Drift Detection for LLM Routing: Catching Silent Model Degradation

wpnews.pro

It's 2am and I am staring at a routing layer I spent weeks tuning, running a thought experiment that will not let me sleep. The router is doing exactly what I built it to do. Nothing in my code would change, nothing in my config would change, and yet I can see, plain as day, the night this system goes confidently, repeatedly wrong while every line of it stays correct. The failure is already baked in. I just have not been bitten by it yet.

The setup is simple. I route incoming tasks across four capabilities: a fast cheap model, a slow expensive one, a retrieval tool, and a code-execution agent. Each task goes to one of them, and I watch a single binary signal, did the output pass the quality gate or not. Run that for a few thousand calls and the policy converges, the weights stabilize, the dispatcher learns which arm wins. For a while, life is good. And that good stretch is exactly the trap.

Here is the scenario that keeps me up. The fast cheap model gets silently updated by its vendor, and its accuracy on my tasks quietly collapses. My router has no idea. It is carrying a high historical success estimate for that arm, earned honestly over weeks of good performance, and it keeps routing there because three weeks ago that was the right call. The dispatcher would not be broken. It would be right about a world that no longer existed. It would be wrong because it remembered too well.

Multi-armed bandit routing, from Thompson Sampling to UCB to plain epsilon-greedy, rests on one quiet premise: each arm's true success rate is fixed. Pick the arm with the best estimate, keep nudging it as outcomes arrive, converge on the best option. Clean, and it works right up until the ground moves. In production LLM routing the ground moves constantly. Models get updated, prompts age, the external API you lean on degrades. The question was never whether drift would hit me. It was whether my routing layer would notice before my users did. By default, it wouldn't.

The cruel detail is the inertia. With a slow learning rate the running estimate remembers roughly the last twenty observations, which feels fast enough until you picture an arm that has served two thousand calls at 85 percent. A moving average with that much history behind it does not flinch when the truth drops to 30 percent.

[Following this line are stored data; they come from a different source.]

-- ==== Sys2Proof/Machine/Reset.lean ====
section
/-! DEFINITION. The three kinds of reset (spec 10 section 11.1). -/

namespace Sys2Proof.Machine

/-- A reset (R171, R182, R183): a SAVE job is abandoned, every block takes its reset values, and the pins, the boot flash and the
commands that wait stay as they are. -/
def State.takeReset (s : State) (cause : ResetCause) (tag : Option Byte) (held : Bool) (straps : BitVec 4) : State :=
  let s :=
    match s.loader.job with
    | some j => s.cutFlash j
    | none => s
  .resetWith cause tag held straps (s.selector.doors.map DoorLine.raw) s.flash s.freeUsed s.pending

/-- POWER_ON (R171): it ends at once, whether or not the reset line is asserted; the tag of a RESET-HUB is discarded
(entry 35). -/
def execPowerOn (straps : BitVec 4) (s : State) : Host.Outcome State Fault Refusal :=
  .next (s.takeReset .power none false straps)

/-- RESET_LINE_ASSERTED (R171): the hub is held in reset. -/
def execResetLineAsserted (s : State) : Host.Outcome State Fault Refusal :=
  .next (if s.held then s else s.takeReset .line none true s.straps)

/-- Reset exit (R171, R172, R116): the straps become the hub number, and each filtered level takes the raw level. -/
def State.exitReset (s : State) (straps : BitVec 4) : State :=
  { s with straps := straps, held := false, selector := .reset (s.selector.doors.map DoorLine.raw) }.updHub
    (fun h => { h with number := straps.toNat })

/-- RESET_LINE_RELEASED (R171): the line reset ends. -/
def execResetLineReleased (straps : BitVec 4) (s : State) : Host.Outcome State Fault Refusal :=
  .next (if s.held then s.exitReset straps else s)

end Sys2Proof.Machine
end

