-- ==== Sys2Proof/Machine/Dispatch.lean ====
section
/-! DEFINITION. The meaning of each command: one arm for each constructor, in the order of spec/opcode_table.json. -/

namespace Sys2Proof.Machine

def exec (i : Instr) (s : State) : Host.Outcome State Fault Refusal :=
  match i with
  | .powerOn straps => Sys2Proof.Machine.execPowerOn straps s
  | .resetLineAsserted => Sys2Proof.Machine.execResetLineAsserted s
  | .resetLineReleased straps => Sys2Proof.Machine.execResetLineReleased straps s
  | .framingFault port cause bytes => Sys2Proof.Machine.execFramingFault port cause bytes s
  | .lineHeader port stream frame line => Sys2Proof.Machine.execLineHeader port stream frame line s
  | .packetEnd port bytes => Sys2Proof.Machine.execPacketEnd port bytes s
  | .poisonedArrival port bytes => Sys2Proof.Machine.execPoisonedArrival port bytes s
  | .linkUp port => Sys2Proof.Machine.execLinkUp port s
  | .linkDown port arrived => Sys2Proof.Machine.execLinkDown port arrived s
  | .restartHoldEnd port => Sys2Proof.Machine.execRestartHoldEnd port s
  | .transmissionStart trunk => Sys2Proof.Machine.execTransmissionStart trunk s
  | .transmissionEnd trunk => Sys2Proof.Machine.execTransmissionEnd trunk s
  | .frameAgeStale channel => Sys2Proof.Machine.execFrameAgeStale channel s
  | .frameAgeLost channel => Sys2Proof.Machine.execFrameAgeLost channel s
  | .doorLineChange line level => Sys2Proof.Machine.execDoorLineChange line level s
  | .filterWaitExpiry line => Sys2Proof.Machine.execFilterWaitExpiry line s
  | .lingerExpiry trigger => Sys2Proof.Machine.execLingerExpiry trigger s
  | .silenceExpiry => Sys2Proof.Machine.execSilenceExpiry s
  | .outputFrameStart screen => Sys2Proof.Machine.execOutputFrameStart screen s
  | .pulseBoundary entry => Sys2Proof.Machine.execPulseBoundary entry s
  | .noticeMove => Sys2Proof.Machine.execNoticeMove s
  | .presence => Sys2Proof.Machine.execPresence s
  | .setHub => Sys2Proof.Machine.execSetHub s
  | .setPort => Sys2Proof.Machine.execSetPort s
  | .restartPort => Sys2Proof.Machine.execRestartPort s
  | .loadStream => Sys2Proof.Machine.execLoadStream s
  | .setChannel => Sys2Proof.Machine.execSetChannel s
  | .loadView => Sys2Proof.Machine.execLoadView s
  | .setScreen => Sys2Proof.Machine.execSetScreen s
  | .loadTrigger => Sys2Proof.Machine.execLoadTrigger s
  | .setLines => Sys2Proof.Machine.execSetLines s
  | .pinView => Sys2Proof.Machine.execPinView s
  | .releaseView => Sys2Proof.Machine.execReleaseView s
  | .loadProfile => Sys2Proof.Machine.execLoadProfile s
  | .learn => Sys2Proof.Machine.execLearn s
  | .setAlert => Sys2Proof.Machine.execSetAlert s
  | .query => Sys2Proof.Machine.execQuery s
  | .queryZones => Sys2Proof.Machine.execQueryZones s
  | .clearCounts => Sys2Proof.Machine.execClearCounts s
  | .saveSettings => Sys2Proof.Machine.execSaveSettings s
  | .resetHub => Sys2Proof.Machine.execResetHub s
  | .badCode => Sys2Proof.Machine.execBadCode s
  | .eraseDone => Sys2Proof.Machine.execEraseDone s
  | .eraseTimeout => Sys2Proof.Machine.execEraseTimeout s
  | .pageDone => Sys2Proof.Machine.execPageDone s
  | .pageTimeout => Sys2Proof.Machine.execPageTimeout s
  | .imageJudged answers => Sys2Proof.Machine.execImageJudged answers s
  | .imageEntryApply => Sys2Proof.Machine.execImageEntryApply s

end Sys2Proof.Machine
end

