/-- QUERY and QUERY-ZONES (R83, R163): the part named of the subject's record, in parts of 186 bytes, and the 48 clarity figures with
the 48 baseline marks; what does not exist refuses; nothing else of the hub changes. The subject that each kind and number names, and the
record of every kind written out: hub, camera port with its lens, trunk port, stream, channel, profile, view selector, trigger, screen,
view and alert entry (R17, R23, R42, R58, R83, R85, R93, R114, R125, R139, R149, R151). MODEL'S CHOICE: entry 14 (the bytes of optional
fields, line sets, enumerated states, the order slots and the queue figures) and entry 21 (what the bytes of a QUERY on the hub show of its
own slot and place). -/
def Obligations.QueriesReturnRecords : Prop :=
  let b : Nat → List Byte := fun n => [BitVec.ofNat 8 n]
  let b2 : Nat → List Byte := fun n => [BitVec.ofNat 8 (n / 256), BitVec.ofNat 8 n]
  let b4 : Nat → List Byte := fun n =>
    [BitVec.ofNat 8 (n / 65536 / 256), BitVec.ofNat 8 (n / 65536), BitVec.ofNat 8 (n / 256), BitVec.ofNat 8 n]
  let yes : Bool → List Byte := fun x => [if x then 1 else 0]
  let link : LinkState → List Byte := fun x => match x with | .down => [0] | .up => [1]
  let grade : Grade → List Byte := fun x => match x with | .unjudged => [0] | .clean => [1] | .haze => [2] | .smear => [3] | .blocked => [4]
  let arrivals : ArrivalCounters → List Byte := fun c => b2 c.received ++ b2 c.unrouted ++ b2 c.misrouted ++ b2 c.stray
  let port : Port → List Byte := fun p => match p with | .cam i => b i.val | .trunk .ta => [8] | .trunk .tb => [9]
  let channelOr : Option (Fin 12) → List Byte := fun c => match c with | some c => b c.val | none => [12]
  let slot : Slot → List Byte := fun x => (match x.state with | .free => [0] | .filling => [1] | .stored => [2]) ++ b2 x.frame ++
    yes x.newest ++ b x.readers.toNat ++ b x.missing.length
  let trigger : Trigger → List Byte := fun t => yes t.enable ++ b2 t.mask.toNat ++ b2 t.value.toNat ++ b t.screens.toNat ++ b t.view.val ++
    b t.priority ++ b t.linger
  let tile : Tile → List Byte := fun t => b t.primary.val ++ channelOr t.alternate ++
    (match t.level with | .never => [0] | .smear => [1] | .blocked => [2]) ++ b2 t.left ++ b2 t.top ++ b2 t.right ++ b2 t.bottom ++
    b2 t.x ++ b2 t.y ++ b2 t.w ++ b2 t.h ++ yes t.mirror
  (∀ (s : State) (i : Fin 2) (o : HeldOrder),
    (∀ k n part : Byte, s.Executes i o 16 [k, n, part] →
      (readSubject [k, n, part] = none → exec .query s = .next (s.replied i o (.refused .badField))) ∧
      (∀ subject, readSubject [k, n, part] = some subject →
        let record := s.recordBytes subject
        (186 * part.toNat < record.length → exec .query s = .next (s.replied i o
          (.data part.toNat ((record.length + 185) / 186) ((record.drop (186 * part.toNat)).take 186)))) ∧
        (record.length ≤ 186 * part.toNat → exec .query s = .next (s.replied i o (.refused .badField))))) ∧
    (∀ b : Byte, s.Executes i o 17 [b] →
      (8 ≤ b.toNat → exec .queryZones s = .next (s.replied i o (.refused .badField))) ∧
      (∀ p : Fin 8, p.val = b.toNat → ∃ bytes : List Byte, exec .queryZones s = .next (s.replied i o (.data 0 1 bytes)) ∧
        bytes.length = 96 ∧ ∀ z : Fin 48, bytes[z.val]? = some (BitVec.ofNat 8 (s.lens p).clarity[z]) ∧
          bytes[48 + z.val]? = some (if (s.lens p).baselines[z] = 0 then 0 else 1)))) ∧
  (∀ k n part : Byte,
    (readSubject [k, n, part] = none ↔ 9 < k.toNat ∨ ∃ last, [0, 9, 255, 11, 3, 0, 15, 1, 31, 3][k.toNat]? = some last ∧
      last < n.toNat) ∧
    readSubject [0, 0, part] = some .hub ∧ (∀ i : Fin 8, n.toNat = i.val → readSubject [1, n, part] = some (.port (.cam i))) ∧
    readSubject [1, 8, part] = some (.port (.trunk .ta)) ∧ readSubject [1, 9, part] = some (.port (.trunk .tb)) ∧
    (∀ i, n.toNat = Fin.val i → readSubject [2, n, part] = some (.stream i)) ∧
    (∀ i, n.toNat = Fin.val i → readSubject [3, n, part] = some (.channel i)) ∧
    (∀ i, n.toNat = Fin.val i → readSubject [4, n, part] = some (.profile i)) ∧ readSubject [5, 0, part] = some .selector ∧
    (∀ i, n.toNat = Fin.val i → readSubject [6, n, part] = some (.trigger i)) ∧
    (∀ i, n.toNat = Fin.val i → readSubject [7, n, part] = some (.screen i)) ∧
    (∀ i, n.toNat = Fin.val i → readSubject [8, n, part] = some (.view i)) ∧
    (∀ i, n.toNat = Fin.val i → readSubject [9, n, part] = some (.alert i))) ∧
  (∀ lines : List Nat, (lineSetBytes lines).length = 90 ∧
    ∀ n, n < 720 → ((lineSetBytes lines).getD (89 - n / 8) 0).getLsbD (n % 8) = lines.contains n) ∧
  ∀ s : State,
    s.recordBytes .hub =
      (let h := s.orders.hub
      let state : OrderSlot → List Byte := fun x => match x with | .free => b 0 | .pending _ => b 1 | .saving _ => b 2
      b h.number ++ (match h.side with | .ta => b 0 | .tb => b 1 | .both => b 2) ++ b2 h.silenceTime ++
        yes h.silenceTimer.isSome ++ b4 (h.silenceTimer.getD h.silenceStopped) ++ b h.overflow ++ b h.lost ++
        (match h.cause with | .power => b 0 | .line => b 1 | .order => b 2) ++
        (match h.image with | .absent => b 0 | .damaged => b 1 | .valid => b 2) ++ b2 h.refused ++
        state (Tab.get s.orders.slots 0) ++ state (Tab.get s.orders.slots 1) ++ b (noticesWaiting s.orders.queue) ++
        b (repliesWaiting s.orders.queue) ++ b (s.orders.reservations + 1)) ∧
    (∀ i : Fin 8, s.recordBytes (.port (.cam i)) =
      (let p := Tab.get s.cams i
      let c := p.rx.counters
      let l := s.lens i
      yes p.enable ++ b p.stream.val ++ b p.profile.val ++ link p.rx.link ++
        (match p.openFrame with
          | some f => yes true ++ b2 f.frame ++ lineSetBytes f.good
          | none => yes false ++ b2 0 ++ lineSetBytes []) ++
        b c.framing ++ b c.check ++ b c.shape ++ arrivals c ++
        (match l.state with | .unlearned => b 0 | .learning => b 1 | .assessing => b 2) ++ grade l.stated ++
        (match l.pending with
          | none => b 0 ++ b 0
          | some .haze => b 1 ++ b 1
          | some .smear => b 1 ++ b 2
          | some .blocked => b 1 ++ b 3
          | some .clean | some .unjudged => b 1 ++ b 0) ++ b l.run ++
        (match l.verdict with
          | none => b 0
          | some .dark => b 1
          | some .glare => b 2
          | some .incomplete => b 3
          | some .judged => b 4) ++ b l.share ++ b l.lastJ ++
        (List.finRange 48).flatMap (fun z => b4 l.sums[z]) ++ b l.count ++ b l.target ++ b l.nonJudged)) ∧
    (∀ u : Trunk, s.recordBytes (.port (.trunk u)) =
      (let c := (s.rx (.trunk u)).counters
      let d := (s.trunks.get u).counters
      link (s.rx (.trunk u)).link ++ b c.framing ++ b c.check ++ b c.shape ++ b d.poisoned ++ arrivals c ++ b2 d.unroutable ++
        b2 d.sent ++ b2 d.queueCuts ++ b2 d.mgmtDrops)) ∧
    (∀ k : Fin 256, s.recordBytes (.stream k) =
      (let e := (s.streamRec k).entry
      let f := (s.streamRec k).flow
      let waits : Trunk → List Byte := fun u => yes (decide (∃ q ∈ (s.out u).waiting, q.stream = some k))
      yes e.valid ++ port e.origin ++ yes e.sendTo.ta ++ yes e.sendTo.tb ++ channelOr e.channel ++ yes e.cutThrough.ta ++
        yes e.cutThrough.tb ++ yes f.isOpen ++ b2 f.frame ++ yes f.cut.ta ++ yes f.cut.tb ++ waits .ta ++ waits .tb)) ∧
    (∀ c : Fin 12, s.recordBytes (.channel c) =
      (let x := s.channel c
      let k := x.counters
      (match x.stream with | some n => yes true ++ b n.val | none => yes false ++ b 0) ++
        (match x.state with | .unbound => b 0 | .waiting => b 1 | .live => b 2 | .stale => b 3 | .lost => b 4) ++ grade x.grade ++
        (match x.home with | some h => yes true ++ b h | none => yes false ++ b 0) ++ b x.patch ++ b2 x.staleTime ++ b2 x.lostTime ++
        yes x.age.running ++ b2 x.age.ms ++
        (match x.intake with
          | .none => b 0 ++ b 0 ++ b 0 ++ b 0
          | .filling i f => b 1 ++ b i.val ++ b2 f
          | .dropping f => b 2 ++ b 0 ++ b2 f) ++
        slot (x.slot 0) ++ slot (x.slot 1) ++ slot (x.slot 2) ++ b2 k.published ++ b2 k.incomplete ++ b2 k.dropped ++ b2 k.patched ++
        b2 k.poisoned ++ b2 k.stray)) ∧
    (∀ p : Fin 4, s.recordBytes (.profile p) =
      (let x := Tab.get s.profiles p
      [x.noise, x.threshold, x.h1, x.h2, x.h3, x.kWorse, x.kBetter, x.dark, x.glare, x.learn, x.drift, if x.pair then 1 else 0].map
        (BitVec.ofNat 8))) ∧
    s.recordBytes .selector =
      (let h := s.orders.hub
      (List.finRange 8).flatMap (fun d => yes (s.door d).raw ++ yes (s.door d).filtered ++ b (s.door d).filterTime ++
          yes (s.door d).wait.isSome ++ b ((s.door d).wait.getD (s.door d).stoppedAt)) ++
        b s.selector.virtual.toNat ++ b2 s.selector.lineVector.toNat ++
        (List.finRange 16).flatMap (fun t => match (s.trigger t).state with
          | .idle => b 0 ++ b 0 ++ b 0 ++ b 0
          | .active => b 1 ++ b 0 ++ b 0 ++ b 0
          | .linger ms => b 2 ++ b 1 ++ b2 ms) ++
        (List.finRange 2).flatMap (fun sc =>
          (match Tab.get s.selector.pins sc with
            | none => b 0 ++ b 0 ++ b 0
            | some p => b 1 ++ b p.view.val ++ b p.priority) ++
          b (Tab.get s.selector.chosen sc).view.val ++
          (match (Tab.get s.selector.chosen sc).source with | .trigger t => b t.val | .pin => b 16 | .default => b 17)) ++
        b2 h.silenceTime ++ yes h.silenceTimer.isSome ++ b4 (h.silenceTimer.getD h.silenceStopped)) ∧
    (∀ t : Fin 16, s.recordBytes (.trigger t) =
      trigger (s.trigger t) ++ (match (s.trigger t).state with | .idle => b 0 | .active => b 1 | .linger _ => b 2)) ∧
    (∀ sc : Fin 2, s.recordBytes (.screen sc) =
      (let x := s.screen sc
      yes x.enable ++ b x.defaultView.val ++ b x.activeView.val ++ b x.blink ++
        (List.finRange 12).flatMap (fun c => match Tab.get x.held c with | none => b 0 ++ b 0 | some i => b 1 ++ b i.val) ++
        x.record.flatMap (fun r => b r.drawn.val ++ yes r.alternate ++ (match r.condition with
          | .placeholder => b 0 | .substituted => b 1 | .staleDirty => b 2 | .stale => b 3 | .blocked => b 4 | .smear => b 5
          | .haze => b 6 | .clear => b 7)))) ∧
    (∀ v : Fin 32, s.recordBytes (.view v) =
      (let x := Tab.get s.views v
      [x.background.y, x.background.cb, x.background.cr] ++ b x.tiles.length ++ x.tiles.flatMap tile)) ∧
    (∀ a : Fin 4, s.recordBytes (.alert a) =
      (let e := Tab.get s.alerts a
      let x := e.settings
      (match x.mode with | .off => b 0 | .auto => b 1 | .forcedOn => b 2) ++ b2 x.channels.toNat ++ b x.ports.toNat ++
        (match x.stateCondition with | .none => b 0 | .staleOrLost => b 1 | .lost => b 2) ++
        (match x.gradeCondition with | .none => b 0 | .haze => b 1 | .smear => b 2 | .blocked => b 3) ++
        (match x.style with | .steady => b 0 | .pulsing => b 1) ++ (match x.polarity with | .activeHigh => b 0 | .activeLow => b 1) ++
        yes e.demand ++
        (match e.pulse with
          | none => b 0 ++ b 0 ++ b 0
          | some p => b 1 ++ b2 (if p.activePhase then p.elapsed else 500 + p.elapsed)) ++
        yes e.line ++ (if s.alertHigh a then b 0 else b 1)))
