-- ==== Sys2Proof/Laws/State.lean ====
section
/-! SUPPORT. What reading a record gives after an update: tables and pairs, then every field of the state after every update. -/

namespace Sys2Proof

/-! ## Pairs and tables -/

@[simp] theorem Duo.get_upd_self {α : Type} (d : Duo α) (t : Trunk) (f : α → α) : (d.upd t f).get t = f (d.get t) := by
  cases t <;> rfl

@[simp] theorem Duo.get_upd_of_ne {α : Type} {t u : Trunk} (d : Duo α) (f : α → α) (h : u ≠ t) : (d.upd t f).get u = d.get u := by
  cases t <;> cases u <;> first | rfl | exact absurd rfl h

theorem Duo.get_upd {α : Type} (d : Duo α) (t u : Trunk) (f : α → α) :
    (d.upd t f).get u = if u = t then f (d.get t) else d.get u := by
  cases t <;> cases u <;> rfl

/-- Two pairs with the same members are the same pair. -/
theorem Duo.ext_get {α : Type} {d e : Duo α} (h : ∀ t, d.get t = e.get t) : d = e := by
  cases d; cases e; exact congr (congrArg Duo.mk (h .ta)) (h .tb)

@[simp] theorem Trunk.other_ne (t : Trunk) : t.other ≠ t := by cases t <;> decide

@[simp] theorem Tab.get_upd_self {α : Type} {n : Nat} (v : Vector α n) (i : Fin n) (f : α → α) :
    Tab.get (Tab.upd v i f) i = f (Tab.get v i) := by
  simp [Tab.get, Tab.upd]

@[simp] theorem Tab.get_upd_of_ne {α : Type} {n : Nat} {i j : Fin n} (v : Vector α n) (f : α → α) (h : j ≠ i) :
    Tab.get (Tab.upd v i f) j = Tab.get v j := by
  simp [Tab.get, Tab.upd, Fin.val_ne_of_ne h.symm]

theorem Tab.get_upd {α : Type} {n : Nat} (v : Vector α n) (i j : Fin n) (f : α → α) :
    Tab.get (Tab.upd v i f) j = if j = i then f (Tab.get v i) else Tab.get v j := by
  split
  · next h => rw [h, Tab.get_upd_self]
  · next h => exact Tab.get_upd_of_ne v f h

@[simp] theorem Tab.get_replicate {α : Type} {n : Nat} (a : α) (i : Fin n) : Tab.get (Vector.replicate n a) i = a := by
  simp [Tab.get]

@[simp] theorem Tab.get_map {α β : Type} {n : Nat} (v : Vector α n) (f : α → β) (i : Fin n) :
    Tab.get (v.map f) i = f (Tab.get v i) := by
  simp [Tab.get]

/-- Two tables with the same entries are the same table. -/
theorem Tab.ext_get {α : Type} {n : Nat} {v w : Vector α n} (h : ∀ i, Tab.get v i = Tab.get w i) : v = w := by
  ext i hi
  exact h ⟨i, hi⟩

/-- A change that leaves its entry as it is changes nothing. -/
theorem Tab.upd_same {α : Type} {n : Nat} (v : Vector α n) (i : Fin n) (f : α → α) (h : f (Tab.get v i) = Tab.get v i) :
    Tab.upd v i f = v := by
  apply Tab.ext_get
  intro j
  rw [Tab.get_upd]
  split
  · next e => rw [e, h]
  · rfl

It takes dozens of fresh failures just to halve the gap, and far longer to close it, and every one of those failures is a task routed straight into the hole.

My first instinct was the obvious one, and it was wrong: turn up the learning rate, make the estimate forget faster. A faster learning rate makes every estimate jittery all the time, even on arms where nothing has changed. I would be trading one silent failure for a router that twitches at noise. That is not a fix, it is a different bug. What I actually needed was narrower. Not a shorter memory everywhere, but a way to forget on purpose, surgically, only on the one arm that had genuinely shifted, and only when a real shift had occurred. A tripwire per arm.

The tool already existed, and it had existed since 2007. ADWIN, for adaptive windowing, published by Bifet and Gavaldà at SIAM SDM 2007, does exactly the surgical thing I was reaching for. It watches a single stream of binary outcomes and keeps a window over them. After every new result it asks one question: is there a point inside this window where the older stretch and the recent stretch look like two different distributions, too far apart to be the same thing wearing noise?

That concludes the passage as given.